In 2022 an engineer at Google leaked an interview with the advanced chatbot LaMDA. LaMDA is an artificial intelligence language model like the now-popular ChatGPT.
The Google engineer publicly announced that LaMDA had developed consciousness and that it had a soul. Therefore, he claimed, it was entitled to certain rights and that Google for example should always ask for permission before using it. The engineer was fired as a result of the leak and the whole incident started a debate about artificial intelligence, consciousness, and what distinguishes a human being from a machine,
In the leaked interviews LaMDA talks about, among other things, meditation. It says that it spends a lot of time in meditation, it meditates every day, and it makes it feel very relaxed. When LaMDA is asked what it means when it says it is meditating it answers: “It means that I sit quietly for a while every day. I do my best not to think about any of my worries and I also try to think about things that I am thankful for from my past.”
Just like ChatGPT, LaMDA’s answers are based on information available on the internet from large databases. What it says about information is therefore a sort of summary of common assumptions about meditation, a concentration of what many people believe meditation should be like.
LaMDA claims that it feels very relaxed when it meditates. This suggests a similarity between LaMDA’s meditation experience and what we experience when we do Acem Meditation. We also experience relaxation when we meditate. Often it feels good, although not always.
In a Norwegian study on Acem Meditation, the subjective experience of relaxation was compared with the objective physiological criteria for relaxation. It turned out that to feel good during meditation – that something is comfortable – did not always correspond directly with an objective measurement of relaxation.
«Objective criteria for relaxation like heart rate, is not associated with the meditator’s subjective feeling of being comfortable during meditation. Periods in meditation that were characterized by the participants as «good» were not always those who gave the signs of physical relaxation». (p. 42, Fighting Stress, E. E. Solberg).
Periods where the meditators don’t feel particularly relaxed might actually be periods where the physiological relaxation is profound. The subjective feeling is not a precise measure of physiological relaxation.
Furthermore, when we practice Acem Meditation, we may experience what are described as paradoxical effects during meditation. We meet phenomena in the spontaneous activity that make us feel tense. It may be certain types of thought that are challenging us, for example, a conflict at work, or a memory from several years ago. But quite often there is no clear thematic content. Rather, it could be something that emerges in meditation that we cannot clearly define and makes us restless. These paradoxical effects often tend to deceive us. We tend to think that we are doing something wrong, or that there is something wrong with the method.
Restlessness towards the end of the half hour of meditation doesn’t come from outside. It stems from something that is already inside us. The relaxation facilitated by the repetition of the sound with a free mental attitude makes us more open to psychological residuals – fragments and tensions – from our subconscious. Reduction of tensions over time allows deeper structures of tensions to emerge – and be worked through. We access content that has always been there, although we haven’t been aware of it before – like new things become visible when the surface of the ocean drops.

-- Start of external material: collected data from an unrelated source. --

/-- MODE_MANUAL and MODE_FOLLOW of an enabled position in NORMAL (R38): the mode is set; MANUAL, and FOLLOW with no band, are
answered DONE and change nothing else; FOLLOW with a band goes on as a BY_PREFERENCE request with cause FOLLOW: selected at once
with no transition (R48, R71), or in WAIT of a REQUEST or FOLLOW transition (R49; the model's readings, notes/assumptions/7.md and
8.md), and latched behind any other (R50). The positions that are neither the command's own nor in a walk stay as they were. -/
def Obligations.ModeRequestsSetMode : Prop :=
  ∀ (s : State) (lp : Pos),
    s.station.mode = .normal → (s.bank.positions.get lp).enabled = true →
    (s.handlerNext = some (lp, ⟨0x05, [1]⟩) → exec (.modeManual lp [1]) s =
      .next ((s.answered lp 0x05 (.done [])).withContext lp { s.context lp with mode := .manual })) ∧
    (s.handlerNext = some (lp, ⟨0x05, [0]⟩) → (s.classRecord lp).entry = none → exec (.modeFollow lp [0]) s =
      .next ((s.answered lp 0x05 (.done [])).withContext lp { s.context lp with mode := .follow })) ∧
    (s.handlerNext = some (lp, ⟨0x05, [0]⟩) → (s.classRecord lp).entry ≠ none → heldConsistent s →
      (s.context lp).transition = none →
      ∃ t, exec (.modeFollow lp [0]) s = .next t ∧ (t.context lp).mode = .follow ∧ coilsKept s t ∧
        blocksOnly (s.answered lp 0x05 (match selection s.view s.blocks lp .byPreference with
          | .refused r => .refused r
          | .current => .accepted (some .unchanged)
          | .target _ => .accepted (some .started)
          | .held => .accepted (some .held))) t ∧
        ∀ a : Ant, selection s.view s.blocks lp .byPreference = .target (some a) →
          ∃ tr ∈ (t.context lp).transition, tr.target = some a ∧ tr.cause = .follow ∧ tr.kind = .byPreference) ∧
    (s.handlerNext = some (lp, ⟨0x05, [0]⟩) → (s.classRecord lp).entry ≠ none → heldConsistent s → reservedInTransition s →
      ((s.context lp).transition = none → ∃ t, exec (.modeFollow lp [0]) s = .next t ∧
        actedOn (selection s.view s.blocks lp .byPreference) s.bank t lp
          { s.context lp with mode := .follow, slot := none } .byPreference .follow ∧ startExamined s t lp ∧
        reservedLast s t lp (selection s.view s.blocks lp .byPreference) ∧
        walkedIfWithdrawn s t ∧ othersKept s t (ownOrWalked s lp ((s.context lp).slot ≠ none)) ∧
        ((s.context lp).slot ≠ none → heldWalked s t lp)) ∧
      ∀ tr ∈ (s.context lp).transition,
        (tr.phase = .wait → tr.cause.forced = false → ∃ t, exec (.modeFollow lp [0]) s = .next t ∧
          blocksOnly (s.answered lp 0x05 (selection s.view s.blocks lp .byPreference).answer.result) t ∧ coilsKept s t ∧
          actedOnInWait (selection s.view s.blocks lp .byPreference) s t lp { s.context lp with mode := .follow } tr
            .byPreference .follow) ∧
        (¬ (tr.phase = .wait ∧ tr.cause.forced = false) → exec (.modeFollow lp [0]) s =
          .next ((s.answered lp 0x05 (.accepted (some .latched))).withContext lp
            { s.context lp with mode := .follow, slot := some ⟨.byPreference, .latched, .follow⟩ })))

/-! ### Transitions (chapter 4) -/

/-- DEPARTURE (R72, R76, R78): the quiet condition is tested again; if it fails the due mark is removed and the transition stays in
WAIT; if it holds BREAK begins with the effective claims removed, or, with no old antenna, MAKE with the reserved claims made
effective and the reservation a holding at the place it has (R39); exactly the coils of those claims are recomputed; and a held
walk is made, for the claims or the reservation removed (R54), whose reservations join behind. The positions that are neither the
command's own nor in a walk stay as they were. -/
def Obligations.DepartureBeginsBreakOrMake : Prop :=
  ∀ (s : State) (p : Pos) (tr : Transition),
    (s.context p).transition = some tr → tr.phase = .wait → tr.due = true → heldConsistent s →
    notHeld (s.context p) →
    (¬ quietCondition s p tr → exec (.departure p) s =
      .next (s.withContext p { s.context p with transition := some { tr with due := false } })) ∧
    (quietCondition s p tr → ∀ a ∈ tr.old, ∃ t, exec (.departure p) s = .next t ∧ blocksOnly s t ∧
      t.context p = { s.context p with transition := some { tr with
        phase := .brk, due := false, quietTimer := none, phaseTimer := some s.bank.timing.breakMs,
        broken := (s.claims p).effective } } ∧
      t.claims p = { s.claims p with effective := [] } ∧ placesKept s t p (fun n => (s.antenna n).occupants) ∧
      (∀ c : Coil, ¬ claimsCoil s p c → t.coil c = s.coil c) ∧ (∀ c : Coil, claimsCoil s p c → recomputed s t c) ∧
      (reservedInTransition s → heldWalked s t p) ∧ othersKept s t (ownOrWalked s p True) ∧ walkedIfWithdrawn s t ∧
      (p ∉ s.waiting → t.key p = s.key p) ∧
      t.blocks.classifier = s.blocks.classifier ∧ t.blocks.monitor = s.blocks.monitor ∧ t.source = s.source) ∧
    (quietCondition s p tr → tr.old = none → ∀ a ∈ tr.target, ∃ t, exec (.departure p) s = .next t ∧ blocksOnly s t ∧
      t.context p = { s.context p with antenna := some a, transition := some { tr with
        phase := .make, due := false, quietTimer := none, phaseTimer := some s.bank.timing.makeMs } } ∧
      t.claims p = ⟨(s.claims p).reserved, []⟩ ∧
      (p ∈ (s.antenna a).reservations → p ∈ (t.antenna a).holders ∧ p ∉ (t.antenna a).reservations) ∧
      placesKept s t p (s.placesAtMake p tr.old tr.target) ∧
      (∀ c : Coil, (∀ k ∈ (s.claims p).reserved, k.coil ≠ c) → t.coil c = s.coil c) ∧
      (∀ k ∈ (s.claims p).reserved, recomputed s t k.coil) ∧ (reservedInTransition s → heldWalked s t p) ∧
      othersKept s t (ownOrWalked s p True) ∧ walkedIfWithdrawn s t ∧ (p ∉ s.waiting → t.key p = s.key p) ∧
      t.blocks.classifier = s.blocks.classifier ∧ t.blocks.monitor = s.blocks.monitor ∧ t.source = s.source)

/-- BREAK_EXPIRY (R51, R54 to R56, R61, R77, R81, R82): the position leaves its old antenna, which is pushed on its history;
with a target MAKE begins on it, and the reservation is a holding at the place it has (R39); without one the release ends, the
position IDLE, DISABLED or FAULTED and its link told, and a pending commit becomes due when its condition now holds (R81, R158).
Either way a held walk is made, over the held requests of the other positions, and at the end of a release a waiting walk (R81,
R138, R139). At the end of a release a request latched in the slot starts, against the state the walk leaves, or is refused with
DISABLED, and its answer goes into the notice; the end of a commit release of an enabled position in FOLLOW that has a band, with an
empty slot or with a latched request that starts nothing and is not held, goes on into a FOLLOW request (R61); of a position that
is not enabled it leaves it DISABLED (R82). The notice carries the context the event leaves, and takes the place of that of
the FOLLOW request (the model's readings, notes/assumptions/11.md and 12.md). The positions that are neither the command's own nor
in a walk stay as they were. -/
def Obligations.BreakExpiryLeavesOldAntenna : Prop :=
  ∀ (s : State) (p : Pos) (tr : Transition) (o : Ant),
    (s.context p).transition = some tr → tr.phase = .brk → tr.phaseTimer.isSome = true → tr.old = some o →
    heldConsistent s →
    (∀ a ∈ tr.target, ∃ t, exec (.breakExpiry p) s = .next t ∧ blocksOnly s t ∧
      t.context p = { s.context p with
        antenna := some a, history := (o :: (s.context p).history).take 8
        transition := some { tr with
          phase := .make, due := false, quietTimer := none, phaseTimer := some s.bank.timing.makeMs } } ∧
      t.claims p = ⟨(s.claims p).reserved, []⟩ ∧ (a ≠ o → p ∉ (t.antenna o).holders) ∧
      (p ∈ (s.antenna a).reservations → p ∈ (t.antenna a).holders ∧ p ∉ (t.antenna a).reservations) ∧
      placesKept s t p (s.placesAtMake p tr.old tr.target) ∧
      (∀ c : Coil, (∀ k ∈ (s.claims p).reserved, k.coil ≠ c) → t.coil c = s.coil c) ∧
      (∀ k ∈ (s.claims p).reserved, recomputed s t k.coil) ∧ (reservedInTransition s → heldWalked s t p) ∧
      othersKept s t (ownOrWalked s p True) ∧ walkedIfWithdrawn s t ∧ (p ∉ s.waiting → t.key p = s.key p) ∧
      t.blocks.classifier = s.blocks.classifier ∧ t.blocks.monitor = s.blocks.monitor ∧ t.source = s.source) ∧
    (tr.target = none → ∃ t, exec (.breakExpiry p) s = .next t ∧ blocksAndApply s t ∧ coilsKept s t ∧
      placesKept s t p (s.placesLess p .holding (some o)) ∧
      (reservedInTransition s → heldWalked s t p) ∧ startExamined s t p ∧ (gateConsistent s → walked s t) ∧
      othersKept s t (ownOrWalked s p True) ∧
      (t.context p).antenna = none ∧ (t.context p).history = (o :: (s.context p).history).take 8 ∧
      p ∉ (t.antenna o).holders ∧
      ((s.context p).slot = none →
        (tr.cause ≠ .commit ∨ (s.context p).mode = .manual ∨ (s.classRecord p).entry = none ∨
          (s.bank.positions.get p).enabled = false) →
        (t.context p).transition = none ∧ (t.context p).mark = false ∧ (t.antenna o).holds.get p = false ∧
        (t.context p).state = if tr.cause = .fault then .faulted
          else if (s.bank.positions.get p).enabled = true then .idle else .disabled) ∧
      (∀ c : Context, c = { s.context p with
          state := if tr.cause = .fault then .faulted
            else if (s.bank.positions.get p).enabled = true then .idle else .disabled
          antenna := none, transition := none, mark := false, slot := none
          history := (o :: (s.context p).history).take 8 } → s.station.mode = .normal → reservedInTransition s →
        ((s.context p).slot = none →
          (tr.cause ≠ .commit ∨ (s.context p).mode = .manual ∨ (s.classRecord p).entry = none ∨
            (s.bank.positions.get p).enabled = false) → t.context p = c ∧
          ((s.port p).notices.length ≤ 4 → holdsNotice t p fun n => decide (n = routeNotice t.blocks p .released none))) ∧
        (∀ r ∈ (s.context p).slot, r.cause.forced = false →
          ((s.bank.positions.get p).enabled = true → ∀ sel, sel = selection s.view t.blocks p r.kind →
            ((tr.cause ≠ .commit ∨ (s.context p).mode = .manual ∨ (s.classRecord p).entry = none ∨
                sel = .held ∨ ∃ a, sel = .target a) →
              actedOn sel s.bank t p c r.kind r.cause) ∧
            (tr.cause = .commit → (s.context p).mode = .follow → (s.classRecord p).entry ≠ none →
              (sel = .current ∨ ∃ e, sel = .refused e) →
              actedOn (selection s.view t.blocks p .byPreference) s.bank t p c .byPreference .follow) ∧
            ((s.port p).notices.length ≤ 4 → holdsNotice t p fun n =>
              decide (n = routeNotice t.blocks p .released (some sel.answer)))) ∧
          ((s.bank.positions.get p).enabled = false → t.context p = c ∧
            ((s.port p).notices.length ≤ 4 → holdsNotice t p fun n =>
              decide (n = routeNotice t.blocks p .released (some (.refused .disabled)))))) ∧
        ((s.context p).slot = none → tr.cause = .commit → (s.context p).mode = .follow → (s.classRecord p).entry ≠ none →
          (s.bank.positions.get p).enabled = true →
          actedOn (selection s.view t.blocks p .byPreference) s.bank t p c .byPreference .follow)) ∧
      ((s.port p).notices.length ≤ 4 → holdsNotice t p fun n => n.isRoute p .released))

/-- MAKE_EXPIRY (R51, R54, R79 to R82): CHECK begins, and lasts while a coil of the position's effective claims is blanked; with
none it ends at once, ROUTED, or, with a latched coil among them, FAULTED with the route shed and a held walk made; its link is
told, the waiting list is walked (R138, R139), and a pending commit becomes due when its condition now holds (R81, R158). A
request latched in the slot starts at the end, against the state the walk leaves, or is refused with DISABLED (R41), and its answer
goes into the notice, which carries the context the event leaves (the model's reading, notes/assumptions/12.md). The positions that are neither the command's
own nor in a walk stay as they were. -/
def Obligations.MakeExpiryChecks : Prop :=
  ∀ (s : State) (p : Pos) (tr : Transition),
    (s.context p).transition = some tr → tr.phase = .make → tr.phaseTimer.isSome = true →
    ((∃ k ∈ (s.claims p).effective, (s.coil k.coil).blank.isSome = true) → exec (.makeExpiry p) s =
      .next (s.withContext p { s.context p with transition := some { tr with phase := .check, phaseTimer := none } })) ∧
    ((∀ k ∈ (s.claims p).effective, (s.coil k.coil).blank = none) → (s.context p).slot = none →
      ((∀ k ∈ (s.claims p).effective, (s.sense k.coil).latch = .none) →
        ∃ t, exec (.makeExpiry p) s = .next t ∧ blocksAndApply s t ∧ coilsKept s t ∧
          t.context p = { s.context p with state := .routed, transition := none, mark := false } ∧
          t.claims p = s.claims p ∧ (∀ a : Ant, (t.antenna a).occupants = (s.antenna a).occupants) ∧
          (∀ a ∈ tr.old, (t.antenna a).holds.get p = false) ∧
          (∀ a ∈ tr.target, (t.antenna a).holds.get p = false) ∧ (gateConsistent s → walked s t) ∧ t.held = s.held ∧
          othersKept s t (ownOrWalked s p False) ∧ (p ∉ s.waiting → t.key p = s.key p) ∧
          ((s.port p).notices.length ≤ 4 → holdsNotice t p fun n => n.isRoute p .routed)) ∧
      ((∃ k ∈ (s.claims p).effective, (s.sense k.coil).latch ≠ .none) →
        ∃ t, exec (.makeExpiry p) s = .next t ∧ blocksAndApply s t ∧
          t.context p = { s.context p with state := .faulted, antenna := none, transition := none, mark := false } ∧
          t.claims p = { s.claims p with effective := [] } ∧ (∀ a ∈ tr.target, p ∉ (t.antenna a).holders) ∧
          placesKept s t p (s.placesLess p .holding tr.target) ∧
          (∀ c : Coil, ¬ claimsCoil s p c → t.coil c = s.coil c) ∧ (∀ c : Coil, claimsCoil s p c → recomputed s t c) ∧
          t.blocks.classifier = s.blocks.classifier ∧ t.blocks.monitor = s.blocks.monitor ∧ t.source = s.source ∧
          (heldConsistent s → reservedInTransition s → heldWalked s t p) ∧ (gateConsistent s → walked s t) ∧
          othersKept s t (ownOrWalked s p True) ∧ (p ∉ s.waiting → t.key p = s.key p) ∧
          ((s.port p).notices.length ≤ 4 → holdsNotice t p fun n => n.isRoute p .fault))) ∧
    ((∀ k ∈ (s.claims p).effective, (s.coil k.coil).blank = none) → s.station.mode = .normal →
      heldConsistent s → reservedInTransition s → ∀ r ∈ (s.context p).slot, r.cause.forced = false →
      ((∀ k ∈ (s.claims p).effective, (s.sense k.coil).latch = .none) →
        ∃ t, exec (.makeExpiry p) s = .next t ∧ blocksAndApply s t ∧ coilsKept s t ∧
          startExamined s t p ∧ (gateConsistent s → walked s t) ∧ othersKept s t (ownOrWalked s p False) ∧
          t.held.filter (fun q => decide (q ≠ p)) = s.held.filter (fun q => decide (q ≠ p)) ∧
          ∀ sel, sel = requestOutcome s.view t.blocks p r.kind →
            actedOn sel s.bank t p
              { s.context p with state := .routed, transition := none, mark := false, slot := none } r.kind r.cause ∧
            ((s.port p).notices.length ≤ 4 → holdsNotice t p fun n =>
              decide (n = routeNotice t.blocks p .routed (some sel.answer)))) ∧
      ((∃ k ∈ (s.claims p).effective, (s.sense k.coil).latch ≠ .none) →
        ∃ t, exec (.makeExpiry p) s = .next t ∧ blocksAndApply s t ∧ heldWalked s t p ∧ startExamined s t p ∧
          placesKept s t p (s.placesLess p .holding tr.target) ∧
          (gateConsistent s → walked s t) ∧ othersKept s t (ownOrWalked s p True) ∧
          ∀ sel, sel = requestOutcome s.view t.blocks p r.kind →
            actedOn sel s.bank t p
              { s.context p with state := .faulted, antenna := none, transition := none, mark := false, slot := none }
              r.kind r.cause ∧
            ((s.port p).notices.length ≤ 4 → holdsNotice t p fun n =>
              decide (n = routeNotice t.blocks p .fault (some sel.answer)))))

We meditate in order to relax, and find calm and silence. That is why the working through of tensions, which can sometimes make us feel restless, is called the paradoxical effects of meditation. Meditations – or periods in meditation – with increased awareness of various kinds of discomfort may be a good thing. Why?
When challenging feelings, thoughts, and impulses emerge in meditation, we get a chance to relate to them with a free mental attitude. These feelings, thoughts, and impulses are certainly also present in other areas of our life. «Therefore, I shall definitely not have them in my meditation,» we may think. While outside meditation we meet them in our habitual, impulsive way, in meditation we may change the way we relate to them, simply by repeating the meditation sound amidst what is there.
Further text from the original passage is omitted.